Ma il Mijollnir del rosso Thor aveva anche una funzione sacrale (per benedire il cibo e le bevande) e propiziatoria, in quanto un suo Martello analogo veniva impugnato da colui che celebrava un matrimonio, appoggiandolo sul ventre della sposa. Non ultimo, in mano al dio stesso il Mijollnir manifestava la capacità di ridonare la vita oltre che dare la morte.
L’ascia è stata altresì per lungo tempo simbolo stesso della regalità nordica: re danesi e svedesi lo utilizzavano come segno di potere e come emblema della loro dinastia (la scure appare ad esempio nelle bandiere delle schiere di Sven di Danimarca alla conquista dell’Inghilterra).

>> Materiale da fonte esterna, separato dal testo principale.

-- ==== Sys2Proof/Machine/Pcie.lean ====
section
/-! DEFINITION. The rows of the PCI Express ports (10 R330 to R332; 15 R456, R470; 18 R526 to R532). -/

namespace Sys2Proof.Machine

/-- The link takes traffic: it is up, the device is in ASSEMBLY or SERVICE, and nothing that arrived in REST waits before it. -/
def linkRuns (s : State) (p : Bool) (l : Nat) : Bool := fabricUp s && linkLive (s.link p l) && (s.link p l).heldIn.isEmpty

/-- What arrives waits: the device is in REST, or something that arrived there waits before it (14 R445). -/
def linkHolds (s : State) (p : Bool) (l : Nat) : Bool :=
  linkLive (s.link p l) && (s.mode == .rest || (fabricUp s && !(s.link p l).heldIn.isEmpty))

/-- What arrives on a link in REST is held until the wake (14 R445). -/
def holdIn (s : State) (p : Bool) (l : Nat) (x : PcieHeld) : State :=
  let k := s.link p l
  s.setLink p l { k with heldIn := k.heldIn ++ [x] }

/-- The function exists: on an endpoint link, up to its virtual functions. -/
def fnExists (s : State) (p : Bool) (l fn : Nat) : Bool := !(s.link p l).endpoint || decide (fn ≤ (s.link p l).numVf)

/-- A request of a function below a root port is discarded while its FLR runs (10 R331). -/
def fnMuted (s : State) (p : Bool) (l fn : Nat) : Bool := !(s.link p l).endpoint && (s.pfn p l fn).flr.isSome

/-- A non-posted request to an endpoint function whose FLR runs receives UR (10 R331). -/
def fnRefuses (s : State) (p : Bool) (l fn : Nat) : Bool := (s.link p l).endpoint && (s.pfn p l fn).flr.isSome

/-- Writes the parts of an inbound write in order, as far as their lines take them; with the parts that still wait. -/
def writeParts (p : Bool) (c : ClassId) (d : Line) : List (Nat × Nat × Nat) → State → List (Nat × Nat × Nat) × State
  | [], s => ([], s)
  | (pa, o, n) :: t, s =>
    match agentWrite s (pcieAgent p) c pa n (lineGet d o n) with
    | none => ((pa, o, n) :: t, s)
    | some s1 => writeParts p c d t (pcieCount s1 p 3 c)

/-- Sets what waits in a link's receive order. -/
def setRx (s : State) (p : Bool) (l : Nat) (q : List PcieRx) : State := s.setLink p l { s.link p l with rx := q }

/-- The posted requests of a link's receive order, oldest first, as far as memory takes them (05 R164; 10 R320; 18 R531). -/
def drainRxN (p : Bool) (l : Nat) : Nat → State → State
  | 0, s => s
  | n + 1, s =>
    match (s.link p l).rx with
    | [] => s
    | x :: rest =>
      match x.msi with
      | some (f, d) => drainRxN p l n (msiArrive (setRx s p l rest) p l f d)
      | none => match writeParts p x.cls x.data x.parts s with
        | ([], t) => drainRxN p l n (setRx t p l rest)
        | (ps, t) => setRx t p l ({ x with parts := ps } :: rest)

/-- A link's receive order drains (05 R164). -/
def drainRx (s : State) (p : Bool) (l : Nat) : State := drainRxN p l (s.link p l).rx.length s

/-- A posted request takes its place in a link's receive order (05 R164). -/
def postRx (s : State) (p : Bool) (l : Nat) (x : PcieRx) : State := drainRx (setRx s p l ((s.link p l).rx ++ [x])) p l

/-- Reads every part of an inbound read. -/
def readParts (p : Bool) (c : ClassId) : List (Nat × Nat × Nat) → Line → State → Option (Line × State)
  | [], d, s => some (d, s)
  | (pa, o, n) :: t, d, s =>
    match agentRead s (pcieAgent p) c pa n with
    | none => none
    | some (v, s1) => readParts p c t (linePut d o n v) (pcieCount s1 p 4 c)

/-- PCIE_INBOUND_WRITE, its effect (18 R530, R531): performed as NC_WR; on a root-port link, a write to MSI_ADDR is an interrupt message; a poisoned write is discarded and logged. One that memory cannot take yet waits in the receive order (05 R164). -/
def inboundWrite (port : Bool) (link : BitVec 2) (fn : BitVec 16) (addr : W64) (size : Nat) (data : Line) (poisoned : Bool)
    (s : State) : State :=
  let l := link.toNat
  let f := fn.toNat
  if linkRuns s port l && fnExists s port l f && decide (1 ≤ size ∧ size ≤ 64) && !fnMuted s port l f then
    let k := s.link port l
    let c := fnClass s port l f
    let s0 := pcieCount s port 1 c
    if poisoned then logLink s0 port l
    else if !k.endpoint && addr == k.msiAddr then
      (postRx s0 port l { cls := c, data := data, parts := [], msi := some (f, data.setWidth 16) })
    else match partTargets s0 port l f addr .write (lineParts addr.toNat size) with
      | (none, s1) => s1
      | (some parts, s1) => postRx s1 port l { cls := c, data := data, parts := parts, msi := none }
  else s

/-- PCIE_INBOUND_WRITE (14 R445): in REST it is held until the wake. -/
def execPcieInboundWrite (port : Bool) (link : BitVec 2) (fn : BitVec 16) (addr : W64) (size : Nat) (data : Line) (poisoned : Bool) (s : State) : Out :=
  .next (if linkHolds s port link.toNat then holdIn s port link.toNat (.write fn addr size data poisoned) else inboundWrite port link fn addr size data poisoned s)

/-- PCIE_INBOUND_READ, its effect (18 R530; 10 R331): completed with the data, or with UR; behind the posted writes of the receive order, which it lets drain. -/
def inboundRead (port : Bool) (link : BitVec 2) (fn : BitVec 16) (addr : W64) (size : Nat) (s : State) : State :=
  let l := link.toNat
  let f := fn.toNat
  if linkRuns s port l && fnExists s port l f && decide (1 ≤ size ∧ size ≤ 64) && !fnMuted s port l f then
    let c := fnClass s port l f
    let s0 := pcieCount (drainRx s port l) port 1 c
    if !(s0.link port l).rx.isEmpty then drainRx s port l
    else if fnRefuses s port l f then sendCpl s0 port l f 0 .ur c
    else match partTargets s0 port l f addr .read (lineParts addr.toNat size) with
      | (none, s1) => sendCpl s1 port l f 0 .ur c
      | (some parts, s1) =>
        match readParts port c parts 0 s1 with
        | none => s
        | some (d, s2) => (sendCpl s2 port l f d .sc c).answer (d.setWidth 64)
  else s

In ultimo, sappiamo che la scure fu una delle armi maggiormente preferite dai guerrieri nordici, nonché utensile quotidiano, abilmente usato peraltro anche nella costruzione delle navi vikinghe, che sopperì in modo eccellente la sega, sconosciuta da tali popoli.
Il Simbolismo dell’ascia
di Alberto Lombardo
Questa parola è giunta alla nostra lingua quasi del tutto immutata nel corso dei millennî. Corrisponde infatti al latino ascia, che deriva a sua volta alla forma indoeuropea *aksi/*agwesi, che gli studiosi hanno ricostituito sulla base della comparazione del termine latino con il gotico aqizi, l’antico alto tedesco ackus (tedesco moderno Axt, inglese ax, adze) e il greco axi(on). È necessario precisare, però, che questa è la forma indoeuropea occidentale; è stata ricostruita anche quella orientale, cioè *peleku-, sulla base del raffronto del greco e del sanscrito. Nel simbolismo il pellicano, attraverso un processo assai interessante, è stato assimilato all’ascia per via del suo grande e caratteristico becco.

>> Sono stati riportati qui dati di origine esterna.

/-- QOS_ARB_SET (10 R322, R323). -/
def cfgQosArbSet : Cfg where
  spec := { op := 0x0503, len := 2, modes := mAS, stage := true, right := rQos, target := 0xFF }
  packet := fun _ p => [(16, decide (pkGet p 16 2 ≤ 512)), (18, decide (pkGet p 18 1 ≤ 3)), (19, pkZero p 19 13)]
  check := fun s p => firstFail [
    (pavExists s (pkTarget p), badAt 8),
    (decide (budgetSum s (·.arb) (pkTarget p) + pkGet p 16 2 ≤ 512), stNoResource, 0)]
  apply := fun s p _ => s.setQos (pkClass p) { s.qosOf (pkClass p) with arb := pkGet p 16 2, prio := BitVec.ofNat 2 (pkGet p 18 1) }
  objs := fun _ p => [.qos 3 (pkClass p)]

/-- QOS_IRQ_RATE_SET (10 R322). -/
def cfgQosIrqRateSet : Cfg where
  spec := { op := 0x0504, len := 2, modes := mAS, stage := true, right := rQos, target := 0xFF }
  packet := fun _ p => [(16, decide (pkGet p 16 2 ≤ 4095)), (18, pkZero p 18 14)]
  check := fun s p => firstFail [(pavExists s (pkTarget p), badAt 8)]
  apply := fun s p _ => s.setQos (pkClass p) { s.qosOf (pkClass p) with rate := pkGet p 16 2 }
  objs := fun _ p => [.qos 4 (pkClass p)]

/-- TARGET of the route commands (13 R420). -/
def rtPav (p : Packet) : Pav := BitVec.ofNat 8 (pkTarget p)
def rtId (p : Packet) : Nat := pkTarget p / 65536 % 2048
def rtHyp (p : Packet) : Bool := (pkTarget p).testBit 32
/-- SOURCE. -/
def rtSrc (p : Packet) : BitVec 64 := BitVec.ofNat 64 (pkGet p 16 8)

/-- A well-formed SOURCE: its kind, and its other bits zero (13 R420). -/
def sourceOk (v : Nat) : Bool :=
  match v % 16 with
  | 0 => v == 0
  | 1 => decide (v < 2 ^ 22) && decide (v / 2 ^ 18 ≤ 9)
  | 2 => v / 2 ^ 7 % 2 == 0 && v / 2 ^ 24 % 256 == 0 && decide (v < 2 ^ 48)
  | 3 => decide (v < 2 ^ 9)
  | 4 => decide (v < 2 ^ 10)
  | _ => false

/-- A binding leads to the same ID (13 R420). -/
def sameRoute (r : Route) (hyp : Bool) (pn : Pav) (id : Nat) : Bool := r.hyp == hyp && r.id.toNat == id && (hyp || r.pav == pn)

/-- The objects of a route command. -/
def routeObjs (p : Packet) (srcs : List (BitVec 64)) : List Obj :=
  (if rtHyp p then Obj.irqHyp (rtId p) else Obj.irq (rtPav p) (rtId p)) :: (srcs.filter (· != 0)).map Obj.src

/-- Writes ENTRY i (10 R311, R312). -/
def writeEntry (s : State) (pn : Pav) (i vcpu : Nat) (en send : Bool) : State :=
  gateWrite32 s (pitEntryPa (s.pav pn) i) (BitVec.ofNat 32 (en.toNat + 2 * send.toNat + 256 * (vcpu % 64)))

/-- IRQ_ROUTE_SET (13 R420; 10 R310, R312). -/
def cfgIrqRouteSet : Cfg where
  spec := { op := 0x0601, len := 2, modes := mAS, stage := true, right := rPav, target := 0x107FF00FF }
  packet := fun s p => [
    (16, sourceOk (pkGet p 16 8)), (24, !rtHyp p || decide (pkGet p 24 2 < vcCount s.cmap.part)),
    (26, rtHyp p || decide (pkGet p 26 1 ≤ 1)), (27, rtHyp p || decide (pkGet p 27 1 ≤ 1)), (28, pkZero p 28 4)]
  check := fun s p =>
    let src := rtSrc p
    let v := s.pav (rtPav p)
    let cls : ClassId := if rtHyp p then hypClass else (rtPav p).setWidth 16
    let old := s.gate.routes.find? (fun r => r.src == src)
    firstFail [
      (rtHyp p || v.st != .none, badAt 8), (rtHyp p || decide (rtId p < v.nirq), badAt 8),
      (sourceFits s (pkGet p 16 8) cls, badAt 16), (rtHyp p || decide (pkGet p 24 2 < v.nvcpu), badAt 24),
      (match old with | some r => src == 0 || sameRoute r (rtHyp p) (rtPav p) (rtId p) | none => true, stBusy, 0),
      (src == 0 || old.isSome || decide (s.gate.routes.length < 65536), stNoResource, 0)]
  apply := fun s p _ =>
    let src := rtSrc p
    let r : Route := {
      src := src, hyp := rtHyp p, pav := if rtHyp p then 0 else rtPav p, id := BitVec.ofNat 11 (rtId p), vc := BitVec.ofNat 16 (pkGet p 24 2) }
    let rest := if rtHyp p then
        (s.gate.routes.filter (fun q => q.src != src)).map (fun q => if sameRoute q true 0 (rtId p) then { q with vc := r.vc } else q)
      else s.gate.routes.filter (fun q => q.src != src)
    let s1 := if src = 0 then { s with gate := { s.gate with routes := rest } }
      else { s with gate := { s.gate with routes := rest ++ [r] } }
    if rtHyp p then s1 else writeEntry s1 (rtPav p) (rtId p) (pkGet p 24 2) (pkGet p 26 1 == 1) (pkGet p 27 1 == 1)
  objs := fun _ p => routeObjs p [rtSrc p]

/-- IRQ_ROUTE_CLEAR (13 R420; 10 R310, R312). -/
def cfgIrqRouteClear : Cfg where
  spec := { op := 0x0602, len := 2, modes := mAS, stage := true, right := rPav, flags := 1, target := 0x107FF00FF }
  packet := fun _ p => [
    (16, if pkFlags p % 2 = 1 then pkGet p 16 8 == 0 else sourceOk (pkGet p 16 8)), (24, pkZero p 24 8)]
  check := fun s p =>
    let v := s.pav (rtPav p)
    firstFail [
      (rtHyp p || v.st != .none, badAt 8), (rtHyp p || decide (rtId p < v.nirq), badAt 8),
      (pkFlags p % 2 == 1 || rtSrc p == 0
        || s.gate.routes.any (fun r => r.src == rtSrc p && sameRoute r (rtHyp p) (rtPav p) (rtId p)), badAt 16)]
  apply := fun s p _ =>
    let gone (r : Route) : Bool := sameRoute r (rtHyp p) (rtPav p) (rtId p) && (pkFlags p % 2 == 1 || r.src == rtSrc p)
    let s1 := { s with gate := { s.gate with routes := s.gate.routes.filter (fun r => !gone r) } }
    if rtHyp p then s1
    else
      let e := pitEntry s1 (s1.pav (rtPav p)) (rtId p)
      gateWrite32 s1 (pitEntryPa (s1.pav (rtPav p)) (rtId p)) (e &&& ~~~ 1#32)
  objs := fun s p =>
    routeObjs p (if pkFlags p % 2 = 1 then
      (s.gate.routes.filter (fun r => sameRoute r (rtHyp p) (rtPav p) (rtId p))).map (·.src) else [rtSrc p])

/-- PAV_CREATE. -/
def execPavCreate (lane : LaneNo) (s : State) : Out := .next (configRow s lane cfgPavCreate)
/-- PAV_DESTROY. -/
def execPavDestroy (lane : LaneNo) (s : State) : Out := .next (configRow s lane cfgPavDestroy)
/-- PAV_START. -/
def execPavStart (lane : LaneNo) (s : State) : Out := .next (configRow s lane cfgPavStart)
/-- PAV_CTL_SET. -/
def execPavCtlSet (lane : LaneNo) (s : State) : Out := .next (configRow s lane cfgPavCtlSet)
/-- PAV_VCPU_MAP. -/
def execPavVcpuMap (lane : LaneNo) (s : State) : Out := .next (configRow s lane cfgPavVcpuMap)
/-- QOS_MEM_SET. -/
def execQosMemSet (lane : LaneNo) (s : State) : Out := .next (configRow s lane cfgQosMemSet)
/-- QOS_CACHE_SET. -/
def execQosCacheSet (lane : LaneNo) (s : State) : Out := .next (configRow s lane cfgQosCacheSet)
/-- QOS_ARB_SET. -/
def execQosArbSet (lane : LaneNo) (s : State) : Out := .next (configRow s lane cfgQosArbSet)
/-- QOS_IRQ_RATE_SET. -/
def execQosIrqRateSet (lane : LaneNo) (s : State) : Out := .next (configRow s lane cfgQosIrqRateSet)
/-- IRQ_ROUTE_SET. -/
def execIrqRouteSet (lane : LaneNo) (s : State) : Out := .next (configRow s lane cfgIrqRouteSet)
/-- IRQ_ROUTE_CLEAR. -/
def execIrqRouteClear (lane : LaneNo) (s : State) : Out := .next (configRow s lane cfgIrqRouteClear)

/-- PAV_STOP (10 R325 step 1, R328): the reply is DONE once the pavilion's vCPUs have left. -/
def execPavStop (lane : LaneNo) (s : State) : Out :=
  .next (plainRow s lane specPavStop true (fun _ => []) (fun p => pavStateCheck s (pkPav p) [.running])
    (fun p =>
      let n := pkPav p
      let v := s.pav n
      let s1 := markChanged (beginCmd s lane) [.pav n]
      advancePav (recallGuests (s1.setPav n { v with st := .stopped, stops := v.stops ++ [lane] }) n) n))

/-- PAV_RESET (10 R325 to R329). -/
def execPavReset (lane : LaneNo) (s : State) : Out :=
  .next (plainRow s lane specPavReset true (fun _ => []) (fun p => pavStateCheck s (pkPav p) [.running, .stopped])
    (fun p =>
      let n := pkPav p
      let v := s.pav n
      let s1 := markChanged (beginCmd s lane) (pavObjs s n)
      advancePav (recallGuests (s1.setPav n { v with
        st := .resetting,
        wait := some { lane := some lane, tag := BitVec.ofNat 16 (pkTag p), step := 1, count := 0, noFlr := false } }) n) n))

end Sys2Proof.Machine
end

L’ascia ha un’importanza enorme, per quanto ci testimonia dell’arcaico passato indoeuropeo. Adams e Mallory spiegano che durante il Neolitico le asce in Eurasia erano fatte con selce scheggiata o con altri tipi di pietre lavorabili. Inoltre spesso erano semplici asce piatte, ma in alcune culture neolitiche più tarde iniziarono a comparire perforate, perché vi si potesse inserire il manico. Sono queste a essere definite “asce da battaglia”, “e quando si trovano nelle tombe, come per esempio quelle della cultura della ceramica cordata (in quelle parti dell’Europa del Nord in cui si parla di “cultura dell’ascia da battaglia”), esse sono chiaramente strumenti o armi maschili”. Emblemi, cioè, di una società patriarcale e guerriera, poiché, come ben scrisse Adriano Romualdi, “la cultura nordica non presenta tracce di matriarcato: gli idoli femminili mancano… la salda struttura familiare, tradizioni di caccia e di guerra, attestano una cultura eminentemente virile”. E. Sprockhoff svolse osservazioni estremamente interessanti sull’ascia da guerra nell’antica cultura megalitica, assimilando l’ascia primordiale al dio del Tuono, che in tempi remoti sarebbe stato anche dio del Cielo e del Sole. A tale possente divinità, secondo lo studioso tedesco, “sono consacrate le asce di ambra e di creta, come pure le asce in miniatura. Come la donna germanica dei tempi successivi portava il martello di Thor quale ornamento d’argento appeso a una catenella, così le popolazioni nordiche della più remota età della pietra portavano al collo, quale ornamento, perle d’ambra a forma di ascia bipenne, simbolo del dio del tuono di quei giorni, un dio che oggi è per noi senza nome. L’ascia di guerra diventò semplicemente il simbolo della più alta divinità” (Die nordische Megalithkultur).
L’irruzione dell’ascia da guerra verso il meridione e l’oriente, testimoniata dai ritrovamenti archeologici, ci mostra le fasi della penetrazione indoeuropea, identificabile persino nella spinta estrema dei Cimmeri e dei Tocari: “la concreta testimonianza di questa migrazione”, scrisse Romualdi, “è l’improvviso arrivo in Cina di una quantità di armi occidentali, databili in Europa dal 1100 all’800 a.C., e che non hanno in Asia nessun precedente”. L’ascia è insomma, allo stesso tempo, simbolo del dio celeste supremo e dello spirito creatore dei nostri lontani avi.
Alberto Lombardo
Tratto dal quotidiano La Padania, del 14 ottobre 2001.